- Abbreviation: ÄQÜ
- Chairman: Zharmakhan Tuyakbay
- Founded: 20 March 2005; 21 years ago
- Ideology: Populism
- Member parties: QKP; Nağyz Aq Jol; QDT;

= For a Just Kazakhstan =

Kazakh former electoral alliance

For a Just Kazakhstan, or For a Fair Kazakhstan (ÄQÜ), (Note: ) was an electoral alliance that was founded by the Communist Party of Kazakhstan, the Naghyz Ak Zhol and the Democratic Choice of Kazakhstan as an opposition coalition to nominate a single candidate in the 2005 presidential elections.

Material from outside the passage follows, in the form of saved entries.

/-- Registers of block PNL_. -/
def regRows14 : List RegRow := [
  ⟨0x300000, 16, 128, 1, 8, fun _ i _ => [Reg.PNL_PART_ROWS_ROWS i]⟩,
  ⟨0x300008, 16, 128, 1, 8, fun _ i _ => [Reg.PNL_PART_CFG_ENABLE i, Reg.PNL_PART_CFG_FORCE_STRICT i, Reg.PNL_PART_CFG_ADMIN_DEBUG i, Reg.PNL_PART_CFG_TENANT i, Reg.PNL_PART_CFG_BUDGET_W i]⟩,
  ⟨0x300010, 16, 128, 1, 8, fun _ i _ => [Reg.PNL_PART_RANGE_KNOT_BASE i, Reg.PNL_PART_RANGE_KNOT_COUNT i, Reg.PNL_PART_RANGE_Q_BASE i, Reg.PNL_PART_RANGE_Q_COUNT i]⟩,
  ⟨0x300018, 16, 128, 1, 8, fun _ i _ => [Reg.PNL_PART_HIST_HIST_FIRST i, Reg.PNL_PART_HIST_HIST_PAGES i, Reg.PNL_PART_HIST_SPOOL_BASE i, Reg.PNL_PART_HIST_SPOOL_COUNT i]⟩,
  ⟨0x300020, 16, 128, 6, 8, fun _ i j => [Reg.PNL_PART_KEY_HASH i j]⟩,
  ⟨0x300800, 1, 8, 1, 8, fun _ _ _ => [Reg.PNL_PART_STAT_CODE, Reg.PNL_PART_STAT_LOCKED]⟩,
  ⟨0x310000, 16, 64, 1, 8, fun _ i _ => [Reg.PNL_STATE_STATE i, Reg.PNL_STATE_STRICT i, Reg.PNL_STATE_CTX_HELD i]⟩,
  ⟨0x310008, 16, 64, 1, 8, fun _ i _ => [Reg.PNL_CFG_STRICT i]⟩,
  ⟨0x310010, 16, 64, 1, 8, fun _ i _ => [Reg.PNL_LTOL_LTOL_US i]⟩,
  ⟨0x310018, 16, 64, 1, 8, fun _ i _ => [Reg.PNL_STEP_COUNT i]⟩,
  ⟨0x310020, 16, 64, 1, 8, fun _ i _ => [Reg.PNL_CTX_PARK_PAGE i, Reg.PNL_CTX_MAX_PAGES i]⟩,
  ⟨0x310028, 16, 64, 1, 8, fun _ i _ => [Reg.PNL_LAST_CODE i, Reg.PNL_LAST_OFFSET i]⟩]

/-- Registers of block QCFG_. -/
def regRows15 : List RegRow := [
  ⟨0x800000, 16384, 64, 1, 8, fun _ i _ => [Reg.QCFG_CFG_ENABLE i, Reg.QCFG_CFG_TYPE i, Reg.QCFG_CFG_AUTO_RELEASE i, Reg.QCFG_CFG_DEPTH_LOG2 i, Reg.QCFG_CFG_RING_LOG2 i, Reg.QCFG_CFG_CORE i, Reg.QCFG_CFG_CREDIT_EN i, Reg.QCFG_CFG_PAIR i, Reg.QCFG_CFG_WEIGHT i, Reg.QCFG_CFG_EP i, Reg.QCFG_CFG_CREDIT_KNOT i]⟩,
  ⟨0x800008, 16384, 64, 1, 8, fun _ i _ => [Reg.QCFG_RING_ADDR i]⟩,
  ⟨0x800010, 16384, 64, 1, 8, fun _ i _ => [Reg.QCFG_AREA_BASE i]⟩,
  ⟨0x800018, 16384, 64, 1, 8, fun _ i _ => [Reg.QCFG_PROD_PROD i, Reg.QCFG_PROD_HOST i]⟩,
  ⟨0x800020, 16384, 64, 1, 8, fun _ i _ => [Reg.QCFG_CONS_READ i, Reg.QCFG_CONS_RELEASE i]⟩,
  ⟨0x800028, 16384, 64, 1, 8, fun _ i _ => [Reg.QCFG_MARK_MARK i, Reg.QCFG_MARK_MARK_VALID i]⟩,
  ⟨0x800030, 16384, 64, 1, 8, fun _ i _ => [Reg.QCFG_STAT_FULL i, Reg.QCFG_STAT_EMPTY i, Reg.QCFG_STAT_STOPPED i, Reg.QCFG_STAT_DEPTH i, Reg.QCFG_STAT_LAST_CODE i, Reg.QCFG_STAT_DROPS i]⟩,
  ⟨0x800038, 16384, 64, 1, 8, fun _ i _ => [Reg.QCFG_IRQ_VECTOR i, Reg.QCFG_IRQ_IRQ_EN i, Reg.QCFG_IRQ_COUNT i, Reg.QCFG_IRQ_DELAY_US i]⟩]

/-- Registers of block PWR_. -/
def regRows16 : List RegRow := [
  ⟨0x100000, 1, 8, 1, 8, fun _ _ _ => [Reg.PWR_CAP_OVERHEAD_W, Reg.PWR_CAP_BOOST_PCT, Reg.PWR_CAP_RAIL_MAX_MJ]⟩,
  ⟨0x100008, 1, 8, 1, 8, fun _ _ _ => [Reg.PWR_CTL_SLEW, Reg.PWR_CTL_BOOST_EN, Reg.PWR_CTL_DECIDE_US, Reg.PWR_CTL_IDLE_LTOL_US, Reg.PWR_CTL_LTOL_CAP_US, Reg.PWR_CTL_LEND_PCT, Reg.PWR_CTL_THROTTLE_C]⟩,
  ⟨0x100010, 1, 8, 1, 8, fun _ _ _ => [Reg.PWR_VIN_VIN_MV, Reg.PWR_VIN_IIN_CA, Reg.PWR_VIN_PIN_W, Reg.PWR_VIN_PEAK_W]⟩,
  ⟨0x100018, 1, 8, 1, 8, fun _ _ _ => [Reg.PWR_RAIL_E_MJ, Reg.PWR_RAIL_TARGET_MJ, Reg.PWR_RAIL_BRAKE_MJ, Reg.PWR_RAIL_RELEASE_MJ]⟩,
  ⟨0x100020, 1, 8, 1, 8, fun _ _ _ => [Reg.PWR_TEMP_TJ_MAX, Reg.PWR_TEMP_SENSOR, Reg.PWR_TEMP_PEAK_C, Reg.PWR_TEMP_THROTTLES]⟩,
  ⟨0x100028, 1, 8, 1, 8, fun _ _ _ => [Reg.PWR_EVT_VIN_LOW, Reg.PWR_EVT_VIN_HIGH, Reg.PWR_EVT_TRIP, Reg.PWR_EVT_INPUT_LOSS, Reg.PWR_EVT_BRAKE]⟩,
  ⟨0x100030, 1, 8, 1, 8, fun _ _ _ => [Reg.PWR_LEND_POOL_W, Reg.PWR_LEND_LENT_ROWS, Reg.PWR_LEND_BOOSTED]⟩,
  ⟨0x100038, 1, 8, 1, 8, fun _ _ _ => [Reg.PWR_ENERGY_MJ, Reg.PWR_ENERGY_OVF]⟩,
  ⟨0x100100, 84, 8, 1, 8, fun _ i _ => [Reg.PWR_DOM_STATE i, Reg.PWR_DOM_TARGET i, Reg.PWR_DOM_PRESENT i, Reg.PWR_DOM_HOLD i, Reg.PWR_DOM_CAP_W i, Reg.PWR_DOM_WAKES i]⟩,
  ⟨0x100400, 16, 8, 1, 8, fun _ i _ => [Reg.PWR_PNL_STATE i, Reg.PWR_PNL_WAKE_NS i, Reg.PWR_PNL_ENVELOPE_W i, Reg.PWR_PNL_BORROW i, Reg.PWR_PNL_EFFECTIVE_W i, Reg.PWR_PNL_LOAN_W i]⟩,
  ⟨0x100480, 16, 8, 1, 8, fun _ i _ => [Reg.PWR_PNL_BRK_BRAKE_CY i, Reg.PWR_PNL_BRK_OVF i]⟩]

/-- Registers of block DEV_. -/
def regRows17 : List RegRow := [
  ⟨0x100, 1, 8, 1, 8, fun _ _ _ => [Reg.DEV_BOOT_STAT_STAGE, Reg.DEV_BOOT_STAT_SOURCE, Reg.DEV_BOOT_STAT_CODE, Reg.DEV_BOOT_STAT_IMAGE_SVN, Reg.DEV_BOOT_STAT_PUSHES]⟩,
  ⟨0x108, 1, 8, 1, 8, fun _ _ _ => [Reg.DEV_BOOT_PUSH_ADDR_ADDR]⟩,
  ⟨0x110, 1, 8, 1, 8, fun _ _ _ => [Reg.DEV_BOOT_PUSH_LEN_LEN]⟩,
  ⟨0x118, 1, 8, 1, 8, fun _ _ _ => [Reg.DEV_BOOT_PUSH_GO_GO]⟩,
  ⟨0x120, 1, 8, 1, 8, fun _ _ _ => [Reg.DEV_RST_CTL_RST_N_COLD]⟩,
  ⟨0x128, 1, 8, 1, 8, fun _ _ _ => [Reg.DEV_RST_CAUSE_CAUSE, Reg.DEV_RST_CAUSE_COLD, Reg.DEV_RST_CAUSE_CORE, Reg.DEV_RST_CAUSE_WARM_COUNT]⟩,
  ⟨0x130, 1, 8, 1, 8, fun _ _ _ => [Reg.DEV_LOCK_STAT_LOCKED, Reg.DEV_LOCK_STAT_VIOLATIONS, Reg.DEV_LOCK_STAT_LAST_OFFSET, Reg.DEV_LOCK_STAT_LAST_RID]⟩,
  ⟨0x138, 1, 8, 1, 8, fun _ _ _ => [Reg.DEV_FUSE_STAT_OWNER_FUSED, Reg.DEV_FUSE_STAT_SVN_MIN, Reg.DEV_FUSE_STAT_JTAG_DBG_DIS]⟩,
  ⟨0x140, 1, 8, 1, 8, fun _ _ _ => [Reg.DEV_WDT_MS]⟩,
  ⟨0x148, 1, 8, 1, 8, fun _ _ _ => [Reg.DEV_WDT_KICK_KICK, Reg.DEV_WDT_KICK_LAST]⟩,
  ⟨0x200, 6, 8, 1, 8, fun _ i _ => [Reg.DEV_VENDOR_HASH_HASH i]⟩,
  ⟨0x240, 6, 8, 1, 8, fun _ i _ => [Reg.DEV_OWNER_HASH_HASH i]⟩,
  ⟨0x280, 6, 8, 1, 8, fun _ i _ => [Reg.DEV_FW_DIGEST_HASH i]⟩]

/-- Registers of block FAB_. -/
def regRows18 : List RegRow := [
  ⟨0x2180000, 1, 8, 1, 8, fun _ _ _ => [Reg.FAB_TWIN_CTL_ACTION, Reg.FAB_TWIN_CTL_AUTO_PROMOTE]⟩,
  ⟨0x2180008, 1, 8, 1, 8, fun _ _ _ => [Reg.FAB_TWIN_STAT_STATE, Reg.FAB_TWIN_STAT_MISSES, Reg.FAB_TWIN_STAT_PEER_COORD, Reg.FAB_TWIN_STAT_PEER_VALID, Reg.FAB_TWIN_STAT_MSEQ_ACKED]⟩,
  ⟨0x2180010, 1, 8, 1, 8, fun _ _ _ => [Reg.FAB_TWIN_CAP_TAGS]⟩,
  ⟨0x2180018, 1, 8, 1, 8, fun _ _ _ => [Reg.FAB_TWIN_LAG_MAX_NS, Reg.FAB_TWIN_LAG_LATE, Reg.FAB_TWIN_LAG_PROMOTIONS]⟩,
  ⟨0x2180100, 16, 8, 1, 8, fun _ i _ => [Reg.FAB_TWIN_PMAP_MIRROR i, Reg.FAB_TWIN_PMAP_PEER_PANEL i, Reg.FAB_TWIN_PMAP_SHADOW i]⟩]

/-- Registers of block DBG_. -/
def regRows19 : List RegRow := [
  ⟨0x3800000, 1, 8, 1, 8, fun _ _ _ => [Reg.DBG_AUTH_STAT_VF_AUTH, Reg.DBG_AUTH_STAT_PF_AUTH]⟩,
  ⟨0x3800100, 16, 64, 1, 8, fun _ i _ => [Reg.DBG_PNL_CTL_REPLAY i, Reg.DBG_PNL_CTL_KEEP_ALTERED i, Reg.DBG_PNL_CTL_STEPLOG i, Reg.DBG_PNL_CTL_LOG2 i]⟩,
  ⟨0x3800108, 16, 64, 1, 8, fun _ i _ => [Reg.DBG_PNL_STAT_HALTED i, Reg.DBG_PNL_STAT_HALT_ARMED i, Reg.DBG_PNL_STAT_ALTERED i, Reg.DBG_PNL_STAT_HALT_AT i]⟩,
  ⟨0x3800110, 16, 64, 1, 8, fun _ i _ => [Reg.DBG_PNL_HALT_CY_COUNT i, Reg.DBG_PNL_HALT_CY_OVF i]⟩,
  ⟨0x3800118, 16, 64, 1, 8, fun _ i _ => [Reg.DBG_STEPLOG_ADDR_ADDR i]⟩,
  ⟨0x3800120, 16, 64, 1, 8, fun _ i _ => [Reg.DBG_STEPLOG_IDX_PROD i, Reg.DBG_STEPLOG_IDX_HOST i, Reg.DBG_STEPLOG_IDX_LOST i]⟩]

/-- Every register of the device. -/
def regRows : List RegRow := regRows0 ++ regRows1 ++ regRows2 ++ regRows3 ++ regRows4 ++ regRows5 ++ regRows6 ++ regRows7 ++ regRows8 ++ regRows9 ++ regRows10 ++ regRows11 ++ regRows12 ++ regRows13 ++ regRows14 ++ regRows15 ++ regRows16 ++ regRows17 ++ regRows18 ++ regRows19

end Sys2Proof.Machine
end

The electoral alliance was led by Zharmakhan Tuyakbay, the former chairman of Mäjilis and deputy chairman of ruling Otan party. Tuyakbay resigned from his parliamentary post after 2004 legislative election citing widespread irregularities and election fraud. He joined the loose opposition bloc and became the coalition's candidate for the presidential elections. After the elections, he founded the Nationwide Social Democratic Party in September 2006.

ÄQÜ advocated democratization of the political system, election of regional governors, investigation of corruption cases involving the family of the president Nursultan Nazarbayev and the fair redistribution of national wealth.